AIM OF THE TASK:
Find the lines below holding the word "offset" and copy each of them.

# # # # #

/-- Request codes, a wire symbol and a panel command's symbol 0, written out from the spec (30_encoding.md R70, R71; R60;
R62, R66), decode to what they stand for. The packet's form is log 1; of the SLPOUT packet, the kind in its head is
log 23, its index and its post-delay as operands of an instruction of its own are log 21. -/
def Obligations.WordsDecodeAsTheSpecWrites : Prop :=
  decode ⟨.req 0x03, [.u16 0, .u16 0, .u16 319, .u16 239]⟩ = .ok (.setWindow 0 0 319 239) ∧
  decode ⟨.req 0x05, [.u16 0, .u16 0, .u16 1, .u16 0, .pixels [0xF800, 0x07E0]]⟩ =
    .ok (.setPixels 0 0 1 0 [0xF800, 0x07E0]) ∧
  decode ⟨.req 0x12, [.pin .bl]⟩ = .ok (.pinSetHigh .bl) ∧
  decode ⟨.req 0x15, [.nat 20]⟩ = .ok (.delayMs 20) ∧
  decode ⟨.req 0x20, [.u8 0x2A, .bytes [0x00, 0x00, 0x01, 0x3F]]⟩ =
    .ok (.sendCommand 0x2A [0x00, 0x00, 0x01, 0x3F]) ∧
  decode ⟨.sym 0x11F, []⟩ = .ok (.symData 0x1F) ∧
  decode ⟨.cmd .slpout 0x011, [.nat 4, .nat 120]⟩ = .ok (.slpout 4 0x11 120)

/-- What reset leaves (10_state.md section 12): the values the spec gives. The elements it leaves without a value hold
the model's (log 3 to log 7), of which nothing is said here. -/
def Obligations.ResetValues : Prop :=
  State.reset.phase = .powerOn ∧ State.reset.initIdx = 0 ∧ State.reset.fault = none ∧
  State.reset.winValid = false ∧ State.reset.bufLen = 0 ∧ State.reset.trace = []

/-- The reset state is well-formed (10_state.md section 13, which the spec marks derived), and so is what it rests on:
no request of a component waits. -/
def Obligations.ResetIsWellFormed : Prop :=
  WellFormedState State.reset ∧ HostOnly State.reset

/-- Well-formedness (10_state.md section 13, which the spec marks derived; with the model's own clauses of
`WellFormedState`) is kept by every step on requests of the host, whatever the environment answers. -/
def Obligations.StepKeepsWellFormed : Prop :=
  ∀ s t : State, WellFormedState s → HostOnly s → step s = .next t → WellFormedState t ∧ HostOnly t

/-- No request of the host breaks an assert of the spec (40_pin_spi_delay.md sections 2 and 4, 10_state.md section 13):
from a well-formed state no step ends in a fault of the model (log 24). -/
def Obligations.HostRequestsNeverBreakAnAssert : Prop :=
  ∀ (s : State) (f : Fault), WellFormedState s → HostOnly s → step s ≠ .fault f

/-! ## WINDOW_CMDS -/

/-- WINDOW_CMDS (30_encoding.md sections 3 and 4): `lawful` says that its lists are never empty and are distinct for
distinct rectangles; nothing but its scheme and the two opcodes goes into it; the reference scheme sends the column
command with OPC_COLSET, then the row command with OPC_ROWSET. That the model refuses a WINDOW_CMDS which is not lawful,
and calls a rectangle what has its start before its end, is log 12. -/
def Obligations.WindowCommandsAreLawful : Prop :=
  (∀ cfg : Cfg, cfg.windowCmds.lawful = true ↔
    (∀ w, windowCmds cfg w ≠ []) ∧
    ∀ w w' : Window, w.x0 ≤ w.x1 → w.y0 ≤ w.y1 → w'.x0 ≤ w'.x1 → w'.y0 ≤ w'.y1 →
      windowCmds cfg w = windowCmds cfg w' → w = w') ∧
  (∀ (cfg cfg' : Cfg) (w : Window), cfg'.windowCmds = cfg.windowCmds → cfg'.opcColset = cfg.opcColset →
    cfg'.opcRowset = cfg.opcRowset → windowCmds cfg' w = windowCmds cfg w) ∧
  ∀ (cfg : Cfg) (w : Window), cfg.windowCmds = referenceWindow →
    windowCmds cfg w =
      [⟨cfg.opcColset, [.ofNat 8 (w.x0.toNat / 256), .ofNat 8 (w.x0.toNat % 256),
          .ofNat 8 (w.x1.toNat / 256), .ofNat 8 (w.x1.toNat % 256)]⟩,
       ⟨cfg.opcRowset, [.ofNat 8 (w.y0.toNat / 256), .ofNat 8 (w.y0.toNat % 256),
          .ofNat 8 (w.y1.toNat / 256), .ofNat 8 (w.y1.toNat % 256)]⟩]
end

# # # # #

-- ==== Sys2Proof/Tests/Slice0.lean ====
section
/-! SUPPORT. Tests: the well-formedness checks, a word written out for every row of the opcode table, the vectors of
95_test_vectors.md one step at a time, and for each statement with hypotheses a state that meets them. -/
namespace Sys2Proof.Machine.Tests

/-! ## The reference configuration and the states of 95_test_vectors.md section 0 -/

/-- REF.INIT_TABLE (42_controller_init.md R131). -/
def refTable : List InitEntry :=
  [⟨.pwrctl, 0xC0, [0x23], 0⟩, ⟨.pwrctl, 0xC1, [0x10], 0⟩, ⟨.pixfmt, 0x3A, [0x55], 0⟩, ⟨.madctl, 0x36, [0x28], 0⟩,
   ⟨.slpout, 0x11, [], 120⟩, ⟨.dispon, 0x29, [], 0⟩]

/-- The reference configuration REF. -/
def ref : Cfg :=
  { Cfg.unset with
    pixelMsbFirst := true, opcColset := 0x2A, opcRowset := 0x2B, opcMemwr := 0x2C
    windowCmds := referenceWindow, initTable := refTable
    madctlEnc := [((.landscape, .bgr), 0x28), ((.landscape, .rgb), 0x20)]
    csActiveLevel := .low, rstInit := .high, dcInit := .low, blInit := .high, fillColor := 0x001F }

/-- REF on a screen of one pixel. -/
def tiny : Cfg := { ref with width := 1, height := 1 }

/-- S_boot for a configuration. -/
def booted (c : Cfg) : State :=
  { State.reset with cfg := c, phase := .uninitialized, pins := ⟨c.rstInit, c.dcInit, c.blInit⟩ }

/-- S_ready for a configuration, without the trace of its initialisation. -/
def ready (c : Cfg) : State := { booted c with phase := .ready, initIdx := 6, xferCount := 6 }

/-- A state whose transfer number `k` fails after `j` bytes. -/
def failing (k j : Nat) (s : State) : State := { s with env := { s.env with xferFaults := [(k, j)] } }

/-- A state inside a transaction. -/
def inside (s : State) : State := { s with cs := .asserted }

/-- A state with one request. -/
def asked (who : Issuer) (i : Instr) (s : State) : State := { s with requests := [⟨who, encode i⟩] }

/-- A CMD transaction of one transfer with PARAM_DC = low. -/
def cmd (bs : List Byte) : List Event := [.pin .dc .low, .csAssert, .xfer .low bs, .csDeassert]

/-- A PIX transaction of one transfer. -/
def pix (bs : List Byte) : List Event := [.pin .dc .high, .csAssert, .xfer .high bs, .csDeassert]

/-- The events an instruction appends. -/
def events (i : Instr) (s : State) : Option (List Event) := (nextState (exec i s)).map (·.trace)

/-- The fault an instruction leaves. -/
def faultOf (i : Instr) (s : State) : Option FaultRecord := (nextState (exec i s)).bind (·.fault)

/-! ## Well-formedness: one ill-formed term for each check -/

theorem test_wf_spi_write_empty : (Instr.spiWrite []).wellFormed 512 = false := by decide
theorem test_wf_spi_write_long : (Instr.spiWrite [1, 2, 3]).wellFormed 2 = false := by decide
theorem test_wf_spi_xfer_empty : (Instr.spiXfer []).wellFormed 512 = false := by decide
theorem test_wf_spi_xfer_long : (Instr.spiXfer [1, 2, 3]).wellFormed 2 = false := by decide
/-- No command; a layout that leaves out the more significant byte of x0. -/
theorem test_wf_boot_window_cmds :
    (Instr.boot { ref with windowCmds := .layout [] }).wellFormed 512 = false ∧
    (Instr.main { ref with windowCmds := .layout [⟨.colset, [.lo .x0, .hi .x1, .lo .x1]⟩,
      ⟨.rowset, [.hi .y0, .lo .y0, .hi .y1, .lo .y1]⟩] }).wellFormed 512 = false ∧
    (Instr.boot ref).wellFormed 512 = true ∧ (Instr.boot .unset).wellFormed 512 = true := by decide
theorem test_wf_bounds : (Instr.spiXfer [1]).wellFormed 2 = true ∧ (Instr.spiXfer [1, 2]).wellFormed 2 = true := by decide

# # # # #

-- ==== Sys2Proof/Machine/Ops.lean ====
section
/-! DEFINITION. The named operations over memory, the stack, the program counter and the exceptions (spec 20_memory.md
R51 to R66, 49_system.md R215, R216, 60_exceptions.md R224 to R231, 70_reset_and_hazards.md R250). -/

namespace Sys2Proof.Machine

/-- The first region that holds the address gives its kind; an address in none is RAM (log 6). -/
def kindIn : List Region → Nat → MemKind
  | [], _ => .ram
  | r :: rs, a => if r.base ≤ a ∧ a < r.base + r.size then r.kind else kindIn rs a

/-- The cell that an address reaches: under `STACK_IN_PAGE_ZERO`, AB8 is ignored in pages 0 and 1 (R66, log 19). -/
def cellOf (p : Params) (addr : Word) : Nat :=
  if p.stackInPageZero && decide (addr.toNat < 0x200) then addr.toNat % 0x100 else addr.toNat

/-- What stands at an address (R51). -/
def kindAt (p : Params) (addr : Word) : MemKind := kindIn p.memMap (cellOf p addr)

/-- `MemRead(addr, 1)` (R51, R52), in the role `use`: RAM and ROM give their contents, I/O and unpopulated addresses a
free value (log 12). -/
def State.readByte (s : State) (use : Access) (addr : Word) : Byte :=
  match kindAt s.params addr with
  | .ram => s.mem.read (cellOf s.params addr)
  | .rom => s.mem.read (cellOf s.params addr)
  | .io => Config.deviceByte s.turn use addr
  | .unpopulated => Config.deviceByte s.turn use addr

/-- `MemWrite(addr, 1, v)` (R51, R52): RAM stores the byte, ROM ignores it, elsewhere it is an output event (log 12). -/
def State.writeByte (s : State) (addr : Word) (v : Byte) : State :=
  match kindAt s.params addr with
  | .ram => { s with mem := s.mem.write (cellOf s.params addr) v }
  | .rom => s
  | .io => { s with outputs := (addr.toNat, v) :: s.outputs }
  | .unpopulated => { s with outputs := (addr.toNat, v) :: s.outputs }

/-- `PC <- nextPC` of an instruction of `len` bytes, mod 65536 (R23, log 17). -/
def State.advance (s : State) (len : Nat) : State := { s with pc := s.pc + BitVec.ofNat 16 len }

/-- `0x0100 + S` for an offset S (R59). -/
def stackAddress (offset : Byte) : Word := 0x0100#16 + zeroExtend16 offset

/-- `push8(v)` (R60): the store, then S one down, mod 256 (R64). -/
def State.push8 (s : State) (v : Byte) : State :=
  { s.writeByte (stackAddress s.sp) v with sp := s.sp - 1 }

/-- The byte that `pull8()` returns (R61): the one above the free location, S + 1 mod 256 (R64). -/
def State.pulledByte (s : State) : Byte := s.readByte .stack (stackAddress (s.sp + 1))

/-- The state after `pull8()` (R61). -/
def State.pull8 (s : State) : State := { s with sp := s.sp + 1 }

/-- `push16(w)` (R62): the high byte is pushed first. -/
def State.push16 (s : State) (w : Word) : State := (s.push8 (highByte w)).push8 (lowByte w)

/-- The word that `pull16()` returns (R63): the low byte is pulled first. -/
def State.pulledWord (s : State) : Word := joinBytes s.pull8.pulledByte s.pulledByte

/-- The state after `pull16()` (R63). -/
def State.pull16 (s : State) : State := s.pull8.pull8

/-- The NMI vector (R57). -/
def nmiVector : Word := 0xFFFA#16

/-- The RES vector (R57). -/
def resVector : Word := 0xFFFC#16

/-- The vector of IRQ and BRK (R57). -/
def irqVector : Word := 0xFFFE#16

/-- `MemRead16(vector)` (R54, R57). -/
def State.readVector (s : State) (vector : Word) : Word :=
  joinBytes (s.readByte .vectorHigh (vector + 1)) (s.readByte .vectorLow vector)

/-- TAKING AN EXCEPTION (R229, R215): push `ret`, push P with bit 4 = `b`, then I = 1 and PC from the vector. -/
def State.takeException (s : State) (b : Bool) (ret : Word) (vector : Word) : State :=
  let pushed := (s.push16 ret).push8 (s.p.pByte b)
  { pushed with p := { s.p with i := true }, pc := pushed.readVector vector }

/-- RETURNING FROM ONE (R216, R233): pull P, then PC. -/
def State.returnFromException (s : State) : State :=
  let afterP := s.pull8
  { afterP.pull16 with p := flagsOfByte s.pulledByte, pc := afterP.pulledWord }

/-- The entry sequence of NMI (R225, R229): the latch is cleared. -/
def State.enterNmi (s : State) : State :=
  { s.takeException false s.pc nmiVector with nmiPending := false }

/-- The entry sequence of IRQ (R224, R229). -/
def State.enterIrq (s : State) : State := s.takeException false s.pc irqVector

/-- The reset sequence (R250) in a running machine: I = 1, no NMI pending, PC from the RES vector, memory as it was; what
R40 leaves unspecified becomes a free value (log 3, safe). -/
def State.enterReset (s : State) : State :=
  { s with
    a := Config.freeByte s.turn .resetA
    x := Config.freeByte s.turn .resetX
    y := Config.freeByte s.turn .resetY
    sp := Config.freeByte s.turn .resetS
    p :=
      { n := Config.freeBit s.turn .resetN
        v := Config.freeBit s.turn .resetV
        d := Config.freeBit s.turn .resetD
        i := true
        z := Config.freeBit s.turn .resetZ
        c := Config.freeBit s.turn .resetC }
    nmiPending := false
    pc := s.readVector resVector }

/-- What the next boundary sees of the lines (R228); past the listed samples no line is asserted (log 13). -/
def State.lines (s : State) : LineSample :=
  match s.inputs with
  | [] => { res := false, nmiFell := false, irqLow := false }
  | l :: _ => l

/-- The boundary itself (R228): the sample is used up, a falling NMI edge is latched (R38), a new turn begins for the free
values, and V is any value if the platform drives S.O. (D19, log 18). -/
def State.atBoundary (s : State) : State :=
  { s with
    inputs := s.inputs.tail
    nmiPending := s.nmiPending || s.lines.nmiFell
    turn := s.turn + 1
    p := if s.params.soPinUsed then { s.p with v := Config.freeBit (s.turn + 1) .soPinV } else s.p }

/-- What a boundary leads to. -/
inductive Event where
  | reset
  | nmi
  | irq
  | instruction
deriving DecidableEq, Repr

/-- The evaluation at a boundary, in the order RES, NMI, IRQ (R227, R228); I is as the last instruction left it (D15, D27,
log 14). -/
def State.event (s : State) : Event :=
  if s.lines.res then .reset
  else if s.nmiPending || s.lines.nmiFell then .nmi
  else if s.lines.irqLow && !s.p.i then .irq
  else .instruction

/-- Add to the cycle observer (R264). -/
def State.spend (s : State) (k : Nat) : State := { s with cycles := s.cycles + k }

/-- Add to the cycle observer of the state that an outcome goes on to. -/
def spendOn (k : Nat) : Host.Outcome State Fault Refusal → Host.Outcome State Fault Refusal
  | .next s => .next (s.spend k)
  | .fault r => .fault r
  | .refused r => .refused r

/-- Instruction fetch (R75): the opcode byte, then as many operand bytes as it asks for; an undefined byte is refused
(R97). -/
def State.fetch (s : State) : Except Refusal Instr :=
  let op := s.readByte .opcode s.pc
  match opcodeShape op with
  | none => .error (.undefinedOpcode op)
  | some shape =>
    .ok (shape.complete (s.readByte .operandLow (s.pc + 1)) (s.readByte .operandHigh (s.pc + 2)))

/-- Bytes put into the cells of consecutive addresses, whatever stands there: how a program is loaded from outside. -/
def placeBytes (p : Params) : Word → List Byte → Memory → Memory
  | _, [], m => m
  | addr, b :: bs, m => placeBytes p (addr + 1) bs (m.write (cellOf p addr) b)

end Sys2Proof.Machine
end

# # # # #

RESULT FOR THIS EXERCISE:
/-- `0x0100 + S` for an offset S (R59). -/
def stackAddress (offset : Byte) : Word := 0x0100#16 + zeroExtend16 offset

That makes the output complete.